What shall we say then? Are we to continue in sin that grace may abound? By no means! How can we who died to sin still live in it? Do you not know that all of us who have been baptized into Christ Jesus were baptized into his death? We were buried therefore with him by baptism into death, in order that, just as Christ was raised from the dead by the glory of the Father, we too might walk in newness of life.
For if we have been united with him in a death like his, we shall certainly be united with him in a resurrection like his. We know that our old self was crucified with him in order that the body of sin might be brought to nothing, so that we would no longer be enslaved to sin. For one who has died has been set free from sin. Now if we have died with Christ, we believe that we will also live with him. We know that Christ, being raised from the dead, will never die again; death no longer has dominion over him. For the death he died he died to sin, once for all, but the life he lives he lives to God. So you also must consider yourselves dead to sin and alive to God in Christ Jesus.

(Romans 6:1-11 ESV)

What do we do? We account ourselves dead to sin.

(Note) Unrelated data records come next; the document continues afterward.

theorem startConv_only {ps : List Part} {s0 : State} (x : Nat) (n : Ns) (it : Item) (s : State) (h : Only ps s0 s)
    (hp : [.frame, .host, .zone, .media, .flash, .inst, .therm, .pins, .recd, .emit] ⊆ ps) :
    Only ps s0 (startConv x n it s) :=
  Only.via hp h (by
    unfold startConv
    split
    · exact finishBad_only _ _ _ (only_refl _ _) (by decide)
    split
    · exact finishBad_only _ _ _ (only_refl _ _) (by decide)
    split
    · exact deallocate_only _ _ _ _ _ (only_refl _ _) (by decide)
    extract_lets
    split
    · exact updItem_only _ _ _ (only_refl _ _) (by decide)
    · exact finishBad_only _ _ _ (enterLastShelf_only _ _ (only_refl _ _) (by decide)) (by decide)
    · rename_i t e
      have k : Only [.frame, .host, .zone, .media, .flash, .inst, .therm, .pins, .recd, .emit] s t :=
        claimConv_only2 _ _ _ (only_refl _ _) (by decide) e
      extract_lets c s1 q s2
      have k2 : Only [.frame, .host, .zone, .media, .flash, .inst, .therm, .pins, .recd, .emit] s s2 :=
        only_host _ (updItem_only _ _ _ k (by decide)) (by decide)
      split
      · exact landZeros_only _ _ _ _ _ _ k2 (by decide)
      · exact k2)

theorem tryConv_only {ps : List Part} {s0 : State} (x : Nat) (n : Ns) (it : Item) (s : State)
    (h : Only ps s0 s) (hp : [.frame, .host, .zone, .media, .flash, .inst, .therm, .pins, .recd, .emit] ⊆ ps) : Only ps s0 (tryConv x n it s) :=
  Only.via hp h (by
    unfold tryConv
    repeat' first
      | (with_reducible assumption)
      | (with_reducible refine updItem_only _ _ _ ?_ (by decide))
      | (with_reducible refine startConv_only _ _ _ _ ?_ (by decide))
      | (intro)
      | (extract_lets +onlyGivenNames s1; refine only_cut s1 ?_ ?_; unfold s1; clear s1; rotate_left; intro hs1; clear_value s1; rotate_right)
      | (extract_lets +onlyGivenNames k1; have _ck := fun x => (k1 x : State → State); clear _ck)
      | (extract_lets +onlyGivenNames k1; have _ck := fun x => (k1 x : State); clear _ck)
      | (extract_lets +onlyGivenNames v1)
      | (split)
      | (with_reducible exact only_refl _ _)
      | (dsimp only [k1]))

theorem tryWrite_only {ps : List Part} {s0 : State} (x : Nat) (n : Ns) (it : Item) (s : State)
    (h : Only ps s0 s) (hp : [.frame, .host, .zone, .media, .flash, .inst, .therm, .pins, .recd, .emit] ⊆ ps) : Only ps s0 (tryWrite x n it s) :=
  Only.via hp h (by
    unfold tryWrite
    repeat' first
      | (with_reducible assumption)
      | (with_reducible refine tryZoned_only _ _ _ _ _ ?_ (by decide))
      | (with_reducible refine tryConv_only _ _ _ _ ?_ (by decide))
      | (intro)
      | (split)
      | (with_reducible exact only_refl _ _))

theorem writeRow_only {ps : List Part} {s0 : State} (opc : Nat) (ok : Ns → Bool) (id : CmdId) (s : State)
    (h : Only ps s0 s) (hp : [.frame, .host, .zone, .media, .flash, .inst, .therm, .pins, .recd, .emit] ⊆ ps) : Only ps s0 (writeRow opc ok id s) :=
  Only.via hp h (by
    unfold writeRow
    repeat' first
      | (with_reducible assumption)
      | (with_reducible refine finishBad_only _ _ _ ?_ (by decide))
      | (with_reducible refine tryWrite_only _ _ _ _ ?_ (by decide))
      | (with_reducible refine updItem_only _ _ _ ?_ (by decide))
      | (with_reducible refine only_id ?_)
      | (intro)
      | (split)
      | (with_reducible exact only_refl _ _))

theorem startRow_only {ps : List Part} {s0 : State} (ready : Item → Ns → Bool) (id : CmdId) (s : State)
    (h : Only ps s0 s) (hp : [.frame, .host, .zone, .media, .flash, .inst, .therm, .pins, .recd, .emit] ⊆ ps) : Only ps s0 (startRow ready id s) :=
  Only.via hp h (by
    unfold startRow
    repeat' first
      | (with_reducible assumption)
      | (with_reducible refine tryWrite_only _ _ _ _ ?_ (by decide))
      | (with_reducible refine only_id ?_)
      | (intro)
      | (split)
      | (with_reducible exact only_refl _ _))

theorem endMerge_only {ps : List Part} {s0 : State} (seq : Nat) (u : Nat) (s : State)
    (h : Only ps s0 s) (hp : [.flash] ⊆ ps) : Only ps s0 (endMerge seq u s) :=
  Only.via hp h (by
    unfold endMerge
    repeat' first
      | (with_reducible assumption)
      | (intro)
      | (with_reducible exact only_refl _ _)
      | (refine only_flash _ ?_ (by decide)))

theorem oldUnit_only2 {ps : List Part} {s0 : State} (seq x : Nat) (n : Ns) (u : Nat) {s t : State} {c : Prop} [Decidable c]
    {o : Option (List Byte × List Byte)} (h : Only ps s0 s) (hp : [.flash] ⊆ ps)
    (e : (if c then OldUnit.ready o else oldUnit s seq x n u) = .wait t) : Only ps s0 t := by
  split at e
  · cases e
  unfold oldUnit at e
  split at e
  · split at e
    · cases e
    · cases e; exact h
  split at e
  · cases e
  · cases e
  split at e
  · cases e
  · cases e; exact only_flash _ h (List.Subset.trans (by decide) hp)

theorem landUnit_only {ps : List Part} {s0 : State} (it : Item) (x : Nat) (n : Ns) (u : Nat) (data : UnitData) (pi : List Byte) (s : State)
    (h : Only ps s0 s) (hp : [.frame, .host, .zone, .media, .flash, .inst, .recd, .emit] ⊆ ps) : Only ps s0 (landUnit it x n u data pi s) :=
  Only.via hp h (by
    unfold landUnit
    repeat' first
      | (with_reducible assumption)
      | (with_reducible refine failItem_only _ _ _ ?_ (by decide))
      | (with_reducible refine recDataErr_only _ _ _ ?_ (by decide))
      | (with_reducible refine land_only _ _ _ _ _ _ _ ?_ (by decide))
      | (with_reducible refine endMerge_only _ _ _ ?_ (by decide))
      | (with_reducible refine countLanded_only _ _ _ ?_ (by decide))
      | (with_reducible refine meter_only _ _ _ ?_ (by decide))
      | (with_reducible refine updCtl_only _ _ _ ?_ (by decide))
      | (with_reducible refine updItem_only _ _ _ ?_ (by decide))
      | (refine oldUnit_only2 _ _ _ _ ?_ (by decide) (by assumption))
      | (with_reducible refine only_when _ _ ?_ ?_)
      | (intro)
      | (extract_lets +onlyGivenNames s1; refine only_cut s1 ?_ ?_; unfold s1; clear s1; rotate_left; intro hs1; clear_value s1; rotate_right)
      | (extract_lets +onlyGivenNames v1; clear_value v1)
      | (extract_lets +onlyGivenNames v1)
      | (split)
      | (with_reducible exact only_refl _ _))

theorem unitLanded_only {ps : List Part} {s0 : State} (id : CmdId) (u : Nat) (data : UnitData) (pi : List Byte) (s : State)
    (h : Only ps s0 s) (hp : [.frame, .host, .zone, .media, .flash, .inst, .recd, .emit] ⊆ ps) : Only ps s0 (unitLanded id u data pi s) :=
  Only.via hp h (by
    unfold unitLanded
    repeat' first
      | (with_reducible assumption)
      | (with_reducible refine landUnit_only _ _ _ _ _ _ _ ?_ (by decide))
      | (with_reducible refine only_id ?_)
      | (intro)
      | (split)
      | (with_reducible exact only_refl _ _))

theorem postWrite_only {ps : List Part} {s0 : State} (n : Ns) (it : Item) (s : State)
    (h : Only ps s0 s) (hp : [.frame, .host, .zone, .media, .inst, .recd, .emit] ⊆ ps) : Only ps s0 (postWrite n it s) :=
  Only.via hp h (by
    unfold postWrite
    repeat' first
      | (with_reducible assumption)
      | (with_reducible refine acknowledge_only _ _ ?_ (by decide))
      | (with_reducible refine updZoneRec_only _ _ _ ?_ (by decide))
      | (with_reducible refine finish_only _ _ _ _ _ ?_ (by decide))
      | (with_reducible refine deviceFinish_only _ _ ?_ (by decide))
      | (intro)
      | (extract_lets +onlyGivenNames s1; refine only_cut s1 ?_ ?_; unfold s1; clear s1; rotate_left; intro hs1; clear_value s1; rotate_right)
      | (extract_lets +onlyGivenNames v1)
      | (split)
      | (with_reducible exact only_refl _ _))

theorem writePost_only {ps : List Part} {s0 : State} (id : CmdId) (s : State)
    (h : Only ps s0 s) (hp : [.frame, .host, .zone, .media, .inst, .recd, .emit] ⊆ ps) : Only ps s0 (writePost id s) :=
  Only.via hp h (by
    unfold writePost
    repeat' first
      | (with_reducible assumption)
      | (with_reducible refine postWrite_only _ _ _ ?_ (by decide))
      | (with_reducible refine updItem_only _ _ _ ?_ (by decide))
      | (with_reducible refine submit_only _ _ ?_ (by decide))
      | (with_reducible refine only_id ?_)
      | (intro)
      | (split)
      | (with_reducible exact only_refl _ _))

theorem drainEnd_only {ps : List Part} {s0 : State} (z : Nat) (s : State)
    (h : Only ps s0 s) (hp : [.frame, .host, .zone, .media, .inst, .recd, .emit] ⊆ ps) : Only ps s0 (drainEnd z s) :=
  Only.via hp h (by
    unfold drainEnd
    repeat' first
      | (with_reducible assumption)
      | (with_reducible refine postItem_only _ _ ?_ (by decide))
      | (with_reducible refine deviceFinish_only _ _ ?_ (by decide))
      | (with_reducible refine updZoneRec_only _ _ _ ?_ (by decide))
      | (with_reducible refine only_forEach _ _ _ ?_ ?_)
      | (intro)
      | (extract_lets +onlyGivenNames s1; refine only_cut s1 ?_ ?_; unfold s1; clear s1; rotate_left; intro hs1; clear_value s1; rotate_right)
      | (extract_lets +onlyGivenNames v1)
      | (split)
      | (with_reducible exact only_refl _ _))
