theorem rowFailed_only {ps : List Part} {s0 : State} (o : RowOp) (s : State)
    (h : Only ps s0 s) (hp : [.frame, .host, .zone, .media, .flash, .inst, .therm, .pins, .recd, .emit] ⊆ ps) : Only ps s0 (rowFailed o s) :=
  Only.via hp h (by
    unfold rowFailed
    repeat' first
      | (with_reducible assumption)
      | (with_reducible refine countRow_only _ _ ?_ (by decide))
      | (with_reducible refine dropRowOp_only _ _ _ ?_ (by decide))
      | (with_reducible refine updGroup_only _ _ _ ?_ (by decide))
      | (with_reducible refine closeIfDone_only _ _ ?_ (by decide))
      | (with_reducible refine replaceRow_only _ _ ?_ (by decide))
      | (intro)
      | (extract_lets +onlyGivenNames s1; refine only_cut s1 ?_ ?_; unfold s1; clear s1; rotate_left; intro hs1; clear_value s1; rotate_right)
      | (extract_lets +onlyGivenNames v1)
      | (with_reducible exact only_refl _ _))

theorem programResult_only {ps : List Part} {s0 : State} (eg : Nat) (row : Nat) (m : Nat) (pass : Bool) (s : State)
    (h : Only ps s0 s) (hp : [.frame, .host, .zone, .media, .flash, .inst, .therm, .pins, .recd, .emit] ⊆ ps) : Only ps s0 (programResult eg row m pass s) :=
  Only.via hp h (by
    unfold programResult
    repeat' first
      | (with_reducible assumption)
      | (with_reducible refine setBlock_only _ _ _ _ ?_ (by decide))
      | (with_reducible refine updMedia_only _ _ ?_ (by decide))
      | (with_reducible refine rowFailed_only _ _ ?_ (by decide))
      | (with_reducible refine rowProgrammed_only _ _ ?_ (by decide))
      | (intro)
      | (extract_lets +onlyGivenNames s1; refine only_cut s1 ?_ ?_; unfold s1; clear s1; rotate_left; intro hs1; clear_value s1; rotate_right)
      | (extract_lets +onlyGivenNames v1)
      | (split)
      | (with_reducible exact only_refl _ _))

theorem eraseResult_only {ps : List Part} {s0 : State} (eg : Nat) (i : Nat) (pass : Bool) (s : State)
    (h : Only ps s0 s) (hp : [.media, .flash] ⊆ ps) : Only ps s0 (eraseResult eg i pass s) :=
  Only.via hp h (by
    unfold eraseResult
    repeat' first
      | (with_reducible assumption)
      | (with_reducible refine updGroup_only _ _ _ ?_ (by decide))
      | (with_reducible refine updDie_only _ _ _ ?_ (by decide))
      | (with_reducible refine setBlock_only _ _ _ _ ?_ (by decide))
      | (with_reducible refine submit_only _ _ ?_ (by decide))
      | (with_reducible refine only_when _ _ ?_ ?_)
      | (intro)
      | (extract_lets +onlyGivenNames s1; refine only_cut s1 ?_ ?_; unfold s1; clear s1; rotate_left; intro hs1; clear_value s1; rotate_right)
      | (extract_lets +onlyGivenNames v1)
      | (split)
      | (with_reducible exact only_refl _ _))

theorem opFails_only {ps : List Part} {s0 : State} (die : Nat) (s : State)
    (h : Only ps s0 s) (hp : [.frame, .host, .zone, .media, .flash, .inst, .therm, .pins, .recd, .emit] ⊆ ps) : Only ps s0 (opFails die s) :=
  Only.via hp h (by
    unfold opFails
    repeat' first
      | (with_reducible assumption)
      | (with_reducible refine updChan_only _ _ _ ?_ (by decide))
      | (with_reducible refine programResult_only _ _ _ _ _ ?_ (by decide))
      | (with_reducible refine updDie_only _ _ _ ?_ (by decide))
      | (with_reducible refine eraseResult_only _ _ _ _ ?_ (by decide))
      | (with_reducible refine only_forEach _ _ _ ?_ ?_)
      | (intro)
      | (extract_lets +onlyGivenNames s1; refine only_cut s1 ?_ ?_; unfold s1; clear s1; rotate_left; intro hs1; clear_value s1; rotate_right)
      | (extract_lets +onlyGivenNames v1)
      | (split)
      | (with_reducible exact only_refl _ _))

theorem dropRequests_only {ps : List Part} {s0 : State} (die : Nat) (s : State)
    (h : Only ps s0 s) (hp : [.frame, .host, .zone, .media, .flash, .inst, .therm, .pins, .recd, .emit] ⊆ ps) : Only ps s0 (dropRequests die s) :=
  Only.via hp h (by
    unfold dropRequests
    repeat' first
      | (with_reducible assumption)
      | (with_reducible refine updFlash_only _ _ ?_ (by decide))
      | (with_reducible refine programResult_only _ _ _ _ _ ?_ (by decide))
      | (with_reducible refine eraseResult_only _ _ _ _ ?_ (by decide))
      | (with_reducible refine only_forEach _ _ _ ?_ ?_)
      | (intro)
      | (extract_lets +onlyGivenNames s1; refine only_cut s1 ?_ ?_; unfold s1; clear s1; rotate_left; intro hs1; clear_value s1; rotate_right)
      | (extract_lets +onlyGivenNames k1; have _ck := fun x => (k1 x : State → State); clear _ck)
      | (extract_lets +onlyGivenNames k1; have _ck := fun x => (k1 x : State); clear _ck)
      | (extract_lets +onlyGivenNames v1)
      | (split)
      | (with_reducible exact only_refl _ _)
      | (dsimp only [k1]))

theorem retireDie_only {ps : List Part} {s0 : State} (die : Nat) (s : State)
    (h : Only ps s0 s) (hp : [.frame, .host, .zone, .media, .flash, .inst, .therm, .pins, .recd, .emit] ⊆ ps) : Only ps s0 (retireDie die s) :=
  Only.via hp h (by
    unfold retireDie
    repeat' first
      | (with_reducible assumption)
      | (with_reducible refine updDie_only _ _ _ ?_ (by decide))
      | (with_reducible refine recEvent_only _ _ ?_ (by decide))
      | (with_reducible refine updMedia_only _ _ ?_ (by decide))
      | (with_reducible refine updChan_only _ _ _ ?_ (by decide))
      | (with_reducible refine updFlash_only _ _ ?_ (by decide))
      | (with_reducible refine loseDie_only _ _ _ ?_ (by decide))
      | (with_reducible refine senseLost_only _ _ _ ?_ (by decide))
      | (with_reducible refine dropRequests_only _ _ ?_ (by decide))
      | (with_reducible refine opFails_only _ _ ?_ (by decide))
      | (with_reducible refine only_forEach _ _ _ ?_ ?_)
      | (intro)
      | (extract_lets +onlyGivenNames s1; refine only_cut s1 ?_ ?_; unfold s1; clear s1; rotate_left; intro hs1; clear_value s1; rotate_right)
      | (extract_lets +onlyGivenNames v1)
      | (split)
      | (with_reducible exact only_refl _ _))

theorem applyMark_only {ps : List Part} {s0 : State} (die : Nat) (m : DieMark) (s : State)
    (h : Only ps s0 s) (hp : [.frame, .host, .zone, .media, .flash, .inst, .therm, .pins, .recd, .emit] ⊆ ps) : Only ps s0 (applyMark die m s) :=
  Only.via hp h (by
    unfold applyMark
    repeat' first
      | (with_reducible assumption)
      | (with_reducible refine retireDie_only _ _ ?_ (by decide))
      | (with_reducible refine updDie_only _ _ _ ?_ (by decide))
      | (with_reducible refine loseDie_only _ _ _ ?_ (by decide))
      | (with_reducible refine recEvent_only _ _ ?_ (by decide))
      | (with_reducible refine updMedia_only _ _ ?_ (by decide))
      | (intro)
      | (extract_lets +onlyGivenNames s1; refine only_cut s1 ?_ ?_; unfold s1; clear s1; rotate_left; intro hs1; clear_value s1; rotate_right)
      | (extract_lets +onlyGivenNames v1)
      | (split)
      | (with_reducible exact only_refl _ _))

theorem applyMarks_only {ps : List Part} {s0 : State}  (s : State)
    (h : Only ps s0 s) (hp : [.frame, .host, .zone, .media, .flash, .inst, .therm, .pins, .recd, .emit] ⊆ ps) : Only ps s0 (applyMarks s) :=
  Only.via hp h (by
    unfold applyMarks
    repeat' first
      | (with_reducible assumption)
      | (with_reducible refine applyMark_only _ _ _ ?_ (by decide))
      | (with_reducible refine only_forEach _ _ _ ?_ ?_)
      | (intro)
      | (with_reducible exact only_refl _ _))

theorem noteStatus_only {ps : List Part} {s0 : State} (die : Nat) (b : Nat) (bad : List Nat) (s : State)
    (h : Only ps s0 s) (hp : [.flash] ⊆ ps) : Only ps s0 (noteStatus die b bad s) :=
  Only.via hp h (by
    unfold noteStatus
    repeat' first
      | (with_reducible assumption)
      | (with_reducible refine judgeDie_only _ _ ?_ (by decide))
      | (with_reducible refine updDie_only _ _ _ ?_ (by decide))
      | (with_reducible refine only_foldl _ _ _ ?_ ?_)
      | (intro)
      | (split)
      | (with_reducible exact only_refl _ _))

theorem programComplete_only {ps : List Part} {s0 : State} (die : Nat) (bad : List Nat) (s : State)
    (h : Only ps s0 s) (hp : [.frame, .host, .zone, .media, .flash, .inst, .therm, .pins, .recd, .emit] ⊆ ps) : Only ps s0 (programComplete die bad s) :=
  Only.via hp h (by
    unfold programComplete
    repeat' first
      | (with_reducible assumption)
      | (with_reducible refine updDie_only _ _ _ ?_ (by decide))
      | (with_reducible refine recHist_only _ _ _ ?_ (by decide))
      | (with_reducible refine kickDie_only _ _ ?_ (by decide))
      | (with_reducible refine noteStatus_only _ _ _ _ ?_ (by decide))
      | (with_reducible refine programResult_only _ _ _ _ _ ?_ (by decide))
      | (intro)
      | (extract_lets +onlyGivenNames s1; refine only_cut s1 ?_ ?_; unfold s1; clear s1; rotate_left; intro hs1; clear_value s1; rotate_right)
      | (extract_lets +onlyGivenNames v1)
      | (split)
      | (with_reducible exact only_refl _ _))

theorem eraseComplete_only {ps : List Part} {s0 : State} (die : Nat) (bad : List Nat) (s : State)
    (h : Only ps s0 s) (hp : [.media, .flash, .recd, .emit] ⊆ ps) : Only ps s0 (eraseComplete die bad s) :=
  Only.via hp h (by
    unfold eraseComplete
    repeat' first
      | (with_reducible assumption)
      | (with_reducible refine updDie_only _ _ _ ?_ (by decide))
      | (with_reducible refine recHist_only _ _ _ ?_ (by decide))
      | (with_reducible refine kickDie_only _ _ ?_ (by decide))
      | (with_reducible refine noteStatus_only _ _ _ _ ?_ (by decide))
      | (with_reducible refine eraseResult_only _ _ _ _ ?_ (by decide))
      | (intro)
      | (extract_lets +onlyGivenNames s1; refine only_cut s1 ?_ ?_; unfold s1; clear s1; rotate_left; intro hs1; clear_value s1; rotate_right)
      | (extract_lets +onlyGivenNames v1)
      | (split)
      | (with_reducible exact only_refl _ _))

theorem resense_only {ps : List Part} {s0 : State} (die : Nat) (q : Sense) (s : State)
    (h : Only ps s0 s) (hp : [.frame, .host, .zone, .media, .flash, .inst, .therm, .pins, .recd, .emit] ⊆ ps) : Only ps s0 (resense die q s) :=
  Only.via hp h (by
    unfold resense
    repeat' first
      | (with_reducible assumption)
      | (with_reducible refine updDie_only _ _ _ ?_ (by decide))
      | (with_reducible refine updChan_only _ _ _ ?_ (by decide))
      | (with_reducible refine updFlash_only _ _ ?_ (by decide))
      | (with_reducible refine senseLost_only _ _ _ ?_ (by decide))
      | (intro)
      | (extract_lets +onlyGivenNames s1; refine only_cut s1 ?_ ?_; unfold s1; clear s1; rotate_left; intro hs1; clear_value s1; rotate_right)
      | (extract_lets +onlyGivenNames v1)
      | (split)
      | (with_reducible exact only_refl _ _))

theorem statusTimeout_only {ps : List Part} {s0 : State} (die : Nat) (s : State)
    (h : Only ps s0 s) (hp : [.frame, .host, .zone, .media, .flash, .inst, .therm, .pins, .recd, .emit] ⊆ ps) : Only ps s0 (statusTimeout die s) :=
  Only.via hp h (by
    unfold statusTimeout
    repeat' first
      | (with_reducible assumption)
      | (with_reducible refine updDie_only _ _ _ ?_ (by decide))
      | (with_reducible refine resense_only _ _ _ ?_ (by decide))
      | (with_reducible refine onfi_only _ _ _ _ ?_ (by decide))
      | (with_reducible refine kickDie_only _ _ ?_ (by decide))
      | (with_reducible refine judgeDie_only _ _ ?_ (by decide))
      | (with_reducible refine opFails_only _ _ ?_ (by decide))
      | (with_reducible refine only_forEach _ _ _ ?_ ?_)
      | (intro)
      | (extract_lets +onlyGivenNames s1; refine only_cut s1 ?_ ?_; unfold s1; clear s1; rotate_left; intro hs1; clear_value s1; rotate_right)
      | (extract_lets +onlyGivenNames v1)
      | (split)
      | (with_reducible exact only_refl _ _))

theorem trackerWindowEnd_only {ps : List Part} {s0 : State}  (s : State)
    (h : Only ps s0 s) (hp : [.flash] ⊆ ps) : Only ps s0 (trackerWindowEnd s) :=
  Only.via hp h (by
    unfold trackerWindowEnd
    repeat' first
      | (with_reducible assumption)
      | (with_reducible refine updFlash_only _ _ ?_ (by decide))
      | (intro)
      | (extract_lets +onlyGivenNames s1; refine only_cut s1 ?_ ?_; unfold s1; clear s1; rotate_left; intro hs1; clear_value s1; rotate_right)
      | (extract_lets +onlyGivenNames v1)
      | (split)
      | (with_reducible exact only_refl _ _))

theorem markChannel_only {ps : List Part} {s0 : State} (ch : Nat) (m : DieMark) (ok : Die → Bool) (s : State)
    (h : Only ps s0 s) (hp : [.flash] ⊆ ps) : Only ps s0 (markChannel ch m ok s) :=
  Only.via hp h (by
    unfold markChannel
    repeat' first
      | (with_reducible assumption)
      | (with_reducible refine updFlash_only _ _ ?_ (by decide))
      | (intro)
      | (split)
      | (with_reducible exact only_refl _ _))

theorem retrainPassed_only {ps : List Part} {s0 : State} (ch : Nat) (x : Chan) (up : Bool) (s : State)
    (h : Only ps s0 s) (hp : [.flash] ⊆ ps) : Only ps s0 (retrainPassed ch x up s) :=
  Only.via hp h (by
    unfold retrainPassed
    repeat' first
      | (with_reducible assumption)
      | (with_reducible refine updChan_only _ _ _ ?_ (by decide))
      | (with_reducible refine markChannel_only _ _ _ _ ?_ (by decide))
      | (with_reducible refine only_when _ _ ?_ ?_)
      | (intro)
      | (extract_lets +onlyGivenNames s1; refine only_cut s1 ?_ ?_; unfold s1; clear s1; rotate_left; intro hs1; clear_value s1; rotate_right)
      | (extract_lets +onlyGivenNames v1)
      | (split)
      | (with_reducible exact only_refl _ _))

theorem retrainFailed_only {ps : List Part} {s0 : State} (ch : Nat) (x : Chan) (up : Bool) (s : State)
    (h : Only ps s0 s) (hp : [.flash, .recd] ⊆ ps) : Only ps s0 (retrainFailed ch x up s) :=
  Only.via hp h (by
    unfold retrainFailed
    repeat' first
      | (with_reducible assumption)
      | (with_reducible refine updChan_only _ _ _ ?_ (by decide))
      | (with_reducible refine recEvent_only _ _ ?_ (by decide))
      | (with_reducible refine markChannel_only _ _ _ _ ?_ (by decide))
      | (intro)
      | (extract_lets +onlyGivenNames s1; refine only_cut s1 ?_ ?_; unfold s1; clear s1; rotate_left; intro hs1; clear_value s1; rotate_right)
      | (extract_lets +onlyGivenNames v1)
      | (split)
      | (with_reducible exact only_refl _ _))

We work it out in our lives. We are not sinless: anyone who believes that is the case has not read the letter from James. We need to be aware of the memes in this world and the risks of this world. We are not immune to the problems that affect the mass of humanity.

At times, we will have to confess our sins to one another.

But this is important. If we live for Christ, we will be like Christ. What we do here, therefore, matters. It is done for Christ: and for good or for ill, we are his witnesses in this world.

Let the elite rage and the world stand against us. We are his witnesses. And our witness should offend queer theology, and make us fail at the virtue olympics.